1. Checking for NULL values...
   ✓ PASS: No NULL values found

2. Validating business rules...
   ✓ PASS: All business rules satisfied

3. Checking for duplicates...
   ✓ PASS: No duplicates found

4. Data statistics...
   Total records: 10
   Unique customers: 7
   Product categories: 3
   Regions: 4
   Date range: 2024-01-15 to 2024-01-24

✓ QUALITY CHECKS COMPLETED


## 4. Analytics Queries

Now we'll perform various analytical queries to derive insights from the data.

In [None]:
# Summary Statistics
print("\n" + "="*60)
print("SUMMARY STATISTICS")
print("="*60 + "\n")

summary_query = """
    SELECT 
        COUNT(*) as total_transactions,
        SUM(quantity * price) as total_revenue,
        AVG(price) as avg_price,
        AVG(quantity) as avg_quantity,
        MIN(date) as earliest_date,
        MAX(date) as latest_date
    FROM sales_analytics.sales_data
"""

with pipeline.sql_client() as client:
    with client.execute_query(summary_query) as cursor:
        summary_df = cursor.df()
    
print(summary_df.to_string(index=False))
print("\n" + "="*60)

# Store for export
summary_stats = summary_df

In [None]:
# Category Analysis
print("\n" + "="*60)
print("SALES BY PRODUCT CATEGORY")
print("="*60 + "\n")

category_query = """
    SELECT 
        product_category,
        COUNT(*) as transactions,
        SUM(quantity) as total_units_sold,
        SUM(quantity * price) as total_revenue,
        ROUND(AVG(price), 2) as avg_price,
        ROUND(AVG(quantity), 2) as avg_quantity
    FROM sales_analytics.sales_data
    GROUP BY product_category
    ORDER BY total_revenue DESC
"""

with pipeline.sql_client() as client:
    with client.execute_query(category_query) as cursor:
        category_df = cursor.df()

print(category_df.to_string(index=False))
print("\n" + "="*60)

# Store for export
category_analysis = category_df

In [None]:
# Regional Analysis
print("\n" + "="*60)
print("SALES BY REGION")
print("="*60 + "\n")

regional_query = """
    SELECT 
        region,
        COUNT(*) as transactions,
        SUM(quantity) as total_units_sold,
        SUM(quantity * price) as total_revenue,
        ROUND(AVG(quantity * price), 2) as avg_transaction_value
    FROM sales_analytics.sales_data
    GROUP BY region
    ORDER BY total_revenue DESC
"""

with pipeline.sql_client() as client:
    with client.execute_query(regional_query) as cursor:
        regional_df = cursor.df()

print(regional_df.to_string(index=False))
print("\n" + "="*60)

# Store for export
regional_analysis = regional_df

## 5. Export Results to CSV

Finally, we'll export all analysis results to CSV files for further use.

In [None]:
# Create output directory if it doesn't exist
output_dir = Path("../output")
output_dir.mkdir(exist_ok=True)

print("\n" + "="*60)
print("EXPORTING RESULTS")
print("="*60 + "\n")

# Add timestamp to filenames for versioning
timestamp = datetime.now().strftime("%Y%m%d_%H%M%S")

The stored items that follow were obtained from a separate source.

-- ==== Sys2Proof/Laws/Units.lean ====
section
/-! SUPPORT. What the shared operations of the units can do: the slicer's attempt, the checksum engine, the
address cache, the CPR context, one demodulation step, the scan. -/

namespace Sys2Proof.Machine

/-! ### The attempt -/

/-- An attempt writes FRAME, AMBIG, SLICE_INFO and SLICE_AVG, and nothing else (R240). -/
theorem attempt_eq (l : Latch) (j : Nat) (phase : Bool) (s : State) :
    attempt l j phase s =
      { s with
        frame := (attempt l j phase s).frame
        ambig := (attempt l j phase s).ambig
        sliceInfo := (attempt l j phase s).sliceInfo
        sliceAvg := (attempt l j phase s).sliceAvg } := rfl

@[simp] theorem attempt_launch (l : Latch) (j : Nat) (phase : Bool) (s : State) :
    (attempt l j phase s).launch = s.launch := rfl
@[simp] theorem attempt_ctrl (l : Latch) (j : Nat) (phase : Bool) (s : State) :
    (attempt l j phase s).ctrl = s.ctrl := rfl
@[simp] theorem attempt_status (l : Latch) (j : Nat) (phase : Bool) (s : State) :
    (attempt l j phase s).status = s.status := rfl
@[simp] theorem attempt_cmd (l : Latch) (j : Nat) (phase : Bool) (s : State) :
    (attempt l j phase s).cmd = s.cmd := rfl
@[simp] theorem attempt_arg0 (l : Latch) (j : Nat) (phase : Bool) (s : State) :
    (attempt l j phase s).arg0 = s.arg0 := rfl
@[simp] theorem attempt_arg1 (l : Latch) (j : Nat) (phase : Bool) (s : State) :
    (attempt l j phase s).arg1 = s.arg1 := rfl
@[simp] theorem attempt_arg2 (l : Latch) (j : Nat) (phase : Bool) (s : State) :
    (attempt l j phase s).arg2 = s.arg2 := rfl
@[simp] theorem attempt_result (l : Latch) (j : Nat) (phase : Bool) (s : State) :
    (attempt l j phase s).result = s.result := rfl
@[simp] theorem attempt_nowLo (l : Latch) (j : Nat) (phase : Bool) (s : State) :
    (attempt l j phase s).nowLo = s.nowLo := rfl
@[simp] theorem attempt_nowHi (l : Latch) (j : Nat) (phase : Bool) (s : State) :
    (attempt l j phase s).nowHi = s.nowHi := rfl
@[simp] theorem attempt_wptr (l : Latch) (j : Nat) (phase : Bool) (s : State) :
    (attempt l j phase s).wptr = s.wptr := rfl
@[simp] theorem attempt_demodNext (l : Latch) (j : Nat) (phase : Bool) (s : State) :
    (attempt l j phase s).demodNext = s.demodNext := rfl
@[simp] theorem attempt_cfg (l : Latch) (j : Nat) (phase : Bool) (s : State) :
    (attempt l j phase s).cfg = s.cfg := rfl
@[simp] theorem attempt_counters (l : Latch) (j : Nat) (phase : Bool) (s : State) :
    (attempt l j phase s).counters = s.counters := rfl
@[simp] theorem attempt_mem (l : Latch) (j : Nat) (phase : Bool) (s : State) :
    (attempt l j phase s).mem = s.mem := rfl
@[simp] theorem attempt_preSum (l : Latch) (j : Nat) (phase : Bool) (s : State) :
    (attempt l j phase s).preSum = s.preSum := rfl
@[simp] theorem attempt_preThr (l : Latch) (j : Nat) (phase : Bool) (s : State) :
    (attempt l j phase s).preThr = s.preThr := rfl
@[simp] theorem attempt_crcCalc (l : Latch) (j : Nat) (phase : Bool) (s : State) :
    (attempt l j phase s).crcCalc = s.crcCalc := rfl
@[simp] theorem attempt_crcRx (l : Latch) (j : Nat) (phase : Bool) (s : State) :
    (attempt l j phase s).crcRx = s.crcRx := rfl
@[simp] theorem attempt_crcSynd (l : Latch) (j : Nat) (phase : Bool) (s : State) :
    (attempt l j phase s).crcSynd = s.crcSynd := rfl
@[simp] theorem attempt_crcStatus (l : Latch) (j : Nat) (phase : Bool) (s : State) :
    (attempt l j phase s).crcStatus = s.crcStatus := rfl
@[simp] theorem attempt_crcAddr (l : Latch) (j : Nat) (phase : Bool) (s : State) :
    (attempt l j phase s).crcAddr = s.crcAddr := rfl
@[simp] theorem attempt_dec (l : Latch) (j : Nat) (phase : Bool) (s : State) :
    (attempt l j phase s).dec = s.dec := rfl
@[simp] theorem attempt_contexts (l : Latch) (j : Nat) (phase : Bool) (s : State) :
    (attempt l j phase s).contexts = s.contexts := rfl
@[simp] theorem attempt_cache (l : Latch) (j : Nat) (phase : Bool) (s : State) :
    (attempt l j phase s).cache = s.cache := rfl
@[simp] theorem attempt_latch (l : Latch) (j : Nat) (phase : Bool) (s : State) :
    (attempt l j phase s).latch = s.latch := rfl
@[simp] theorem attempt_delay (l : Latch) (j : Nat) (phase : Bool) (s : State) :
    (attempt l j phase s).delay = s.delay := rfl
@[simp] theorem attempt_inputs (l : Latch) (j : Nat) (phase : Bool) (s : State) :
    (attempt l j phase s).inputs = s.inputs := rfl
@[simp] theorem attempt_replies (l : Latch) (j : Nat) (phase : Bool) (s : State) :
    (attempt l j phase s).replies = s.replies := rfl
@[simp] theorem attempt_draws (l : Latch) (j : Nat) (phase : Bool) (s : State) :
    (attempt l j phase s).draws = s.draws := rfl
@[simp] theorem attempt_magEpoch (l : Latch) (j : Nat) (phase : Bool) (s : State) :
    (attempt l j phase s).magEpoch = s.magEpoch := rfl

/-- SLICE_INFO of an attempt: the fields that are computed from the packed frame and the configuration (R241). -/
theorem attempt_sliceInfo (l : Latch) (j : Nat) (phase : Bool) (s : State) :
    (attempt l j phase s).sliceInfo.df = dfOf (attempt l j phase s).frame ∧
    (attempt l j phase s).sliceInfo.phase = phase ∧
    (attempt l j phase s).sliceInfo.long =
      decide (bitLength l.cfg (dfOf (attempt l j phase s).frame) = 112) := ⟨rfl, rfl, rfl⟩

/-- An attempt depends on the state only through the samples it reads (R228). -/
theorem workingCopy_congr {s t : State} (j : Nat) (h : ∀ k, s.mag k = t.mag k) :
    workingCopy s j = workingCopy t j := by
  simp only [workingCopy, State.sample, h]

@[simp] theorem workingCopy_length (s : State) (j : Nat) : (workingCopy s j).length = 112 := by
  simp [workingCopy]

theorem correctAfter_length (prev : Nat × Nat) (w : List (Nat × Nat)) :
    (correctAfter prev w).length = w.length := by
  induction w generalizing prev with
  | nil => rfl
  | cons p w ih => simp [correctAfter, ih]

@[simp] theorem phaseCorrect_length (w : List (Nat × Nat)) : (phaseCorrect w).length = w.length := by
  cases w with
  | nil => rfl
  | cons p w => simp [phaseCorrect, correctAfter_length]

@[simp] theorem attemptSamples_length (s : State) (j : Nat) (phase : Bool) :
    (attemptSamples s j phase).length = 112 := by
  cases phase <;> simp [attemptSamples]

@[simp] theorem sliceBits_length (delta : Nat) (prev : Option Tri) (w : List (Nat × Nat)) :
    (sliceBits delta prev w).length = w.length := by
  induction w generalizing prev with
  | nil => rfl
  | cons p w ih => simp [sliceBits, ih]

/-- The length of a message is 56 or 112 (R236). -/
theorem bitLength_cases (cfg : Cfg) (df : BitVec 5) : bitLength cfg df = 56 ∨ bitLength cfg df = 112 := by
  unfold bitLength
  split <;> simp

/-! ### The address cache -/

@[simp] theorem cacheUpsert_length (c : List CacheEntry) (a : BitVec 24) (now : BitVec 64) :
    (cacheUpsert c a now).length = c.length := by simp [cacheUpsert]

theorem CacheEntry.holds_iff (e : CacheEntry) (a : BitVec 24) :
    e.holds a = true ↔ e.valid = true ∧ e.addr = a := by simp [CacheEntry.holds]

theorem oldestFrom_lt {best i : Nat} {t : BitVec 64} (c : List CacheEntry) (h : best < i + c.length) :
    oldestFrom best t i c < i + c.length := by
  induction c generalizing best i t with
  | nil => exact h
  | cons e c ih =>
    simp only [oldestFrom, List.length_cons] at *
    split
    · have := @ih i (i + 1) e.time (by omega)
      omega
    · have := @ih best (i + 1) t (by omega)
      omega

theorem oldest_lt {c : List CacheEntry} (h : c ≠ []) : oldest c < c.length := by
  cases c with
  | nil => exact absurd rfl h
  | cons e c =>
    have := oldestFrom_lt (best := 0) (i := 1) (t := e.time) c (by omega)
    simp only [oldest, List.length_cons]
    omega

/-- The three cases of an upsert (R283): the entry that holds the address, else the first free one, else the
oldest. -/
theorem upsertIndex_cases (c : List CacheEntry) (a : BitVec 24) :
    (∃ e, c.findIdx? (fun x => x.holds a) = some e ∧ upsertIndex c a = e) ∨
    (c.findIdx? (fun x => x.holds a) = none ∧
      ∃ e, c.findIdx? (fun x => !x.valid) = some e ∧ upsertIndex c a = e) ∨
    (c.findIdx? (fun x => x.holds a) = none ∧ c.findIdx? (fun x => !x.valid) = none ∧
      upsertIndex c a = oldest c) := by
  unfold upsertIndex
  cases h1 : c.findIdx? (fun x => x.holds a) with
  | some e => exact .inl ⟨e, rfl, rfl⟩
  | none =>
    cases h2 : c.findIdx? (fun x => !x.valid) with
    | some e => exact .inr (.inl ⟨rfl, e, rfl, rfl⟩)
    | none => exact .inr (.inr ⟨rfl, rfl, rfl⟩)

/-! ### The checksum engine -/

/-- `crc` equals the parity field exactly when the syndrome is 0 (R264). -/
theorem crcValid_iff (F : Frame) (bits : Nat) : crcValid F bits = true ↔ syndrome F bits = 0 := by
  simp [crcValid, syndrome, BitVec.xor_eq_zero_iff]

/-- What a correction of R275 to R277 rests on. -/
theorem correction_cases (ctrl : Ctrl) (F : Frame) (bits : Nat) (df0 : BitVec 5) :
    (correction ctrl F bits df0 = .none ∧ (crcValid F bits = true ∨ ctrl.fixErrors = false)) ∨
    (crcValid F bits = false ∧ ctrl.fixErrors = true ∧
      ((∃ k, findSingle F bits = some k ∧ correction ctrl F bits df0 = .single k) ∨
       (findSingle F bits = none ∧
        ((∃ j i, findDouble F bits = some (j, i) ∧ ctrl.aggressive = true ∧ df0 = 17 ∧
            correction ctrl F bits df0 = .double j i) ∨
         (correction ctrl F bits df0 = .none ∧
           (ctrl.aggressive = false ∨ df0 ≠ 17 ∨ findDouble F bits = none)))))) := by
  unfold correction
  by_cases h : (crcValid F bits || !ctrl.fixErrors) = true
  · left
    simp only [h, if_true, true_and]
    simpa using h
  · right
    simp only [h]
    simp only [Bool.or_eq_true, Bool.not_eq_true', not_or, Bool.not_eq_true, Bool.not_eq_false] at h
    refine ⟨h.1, h.2, ?_⟩
    cases hs : findSingle F bits with
    | some k => exact .inl ⟨k, rfl, by simp⟩
    | none =>
      right
      refine ⟨rfl, ?_⟩
      by_cases ha : (ctrl.aggressive && df0 == 17) = true
      · simp only [Bool.and_eq_true, beq_iff_eq] at ha
        cases hd : findDouble F bits with
        | some ji => exact .inl ⟨ji.1, ji.2, rfl, ha.1, ha.2, by simp [ha.1, ha.2]⟩
        | none => exact .inr ⟨by simp, .inr (.inr rfl)⟩
      · right
        refine ⟨by simp only [ha]; rfl, ?_⟩
        simp only [Bool.and_eq_true, beq_iff_eq, not_and] at ha
        by_cases hg : ctrl.aggressive = true
        · exact .inr (.inl (ha hg))
        · exact .inl (by simpa using hg)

# Export summary statistics
summary_file = output_dir / f"summary_stats_{timestamp}.csv"
summary_stats.to_csv(summary_file, index=False)
print(f"✓ Exported: {summary_file}")

# Export category analysis
category_file = output_dir / f"category_analysis_{timestamp}.csv"
category_analysis.to_csv(category_file, index=False)
print(f"✓ Exported: {category_file}")

# Export regional analysis
regional_file = output_dir / f"regional_analysis_{timestamp}.csv"
regional_analysis.to_csv(regional_file, index=False)
print(f"✓ Exported: {regional_file}")

print("\n" + "="*60)
print("✓ ALL RESULTS EXPORTED SUCCESSFULLY")
print("="*60)

## Summary

This notebook demonstrated a complete data engineering workflow:

1. ✓ Loaded data from CSV using dlt with automatic schema inference
2. ✓ Stored data in DuckDB for high-performance analytics
3. ✓ Performed comprehensive data quality checks
4. ✓ Executed analytical queries for business insights
5. ✓ Exported results to CSV files with timestamps

### Key Learnings

- **dlt** simplifies data ingestion with automatic schema management
- **DuckDB** provides SQL analytics without a separate database server
- **Data quality checks** are essential before analysis
- **Pipeline automation** makes workflows reproducible

### Next Steps

- Add more data sources (APIs, databases, etc.)
- Implement incremental loading strategies
- Create data visualizations with matplotlib or plotly
- Schedule the pipeline for regular execution
- Add data transformation logic between loading and analysis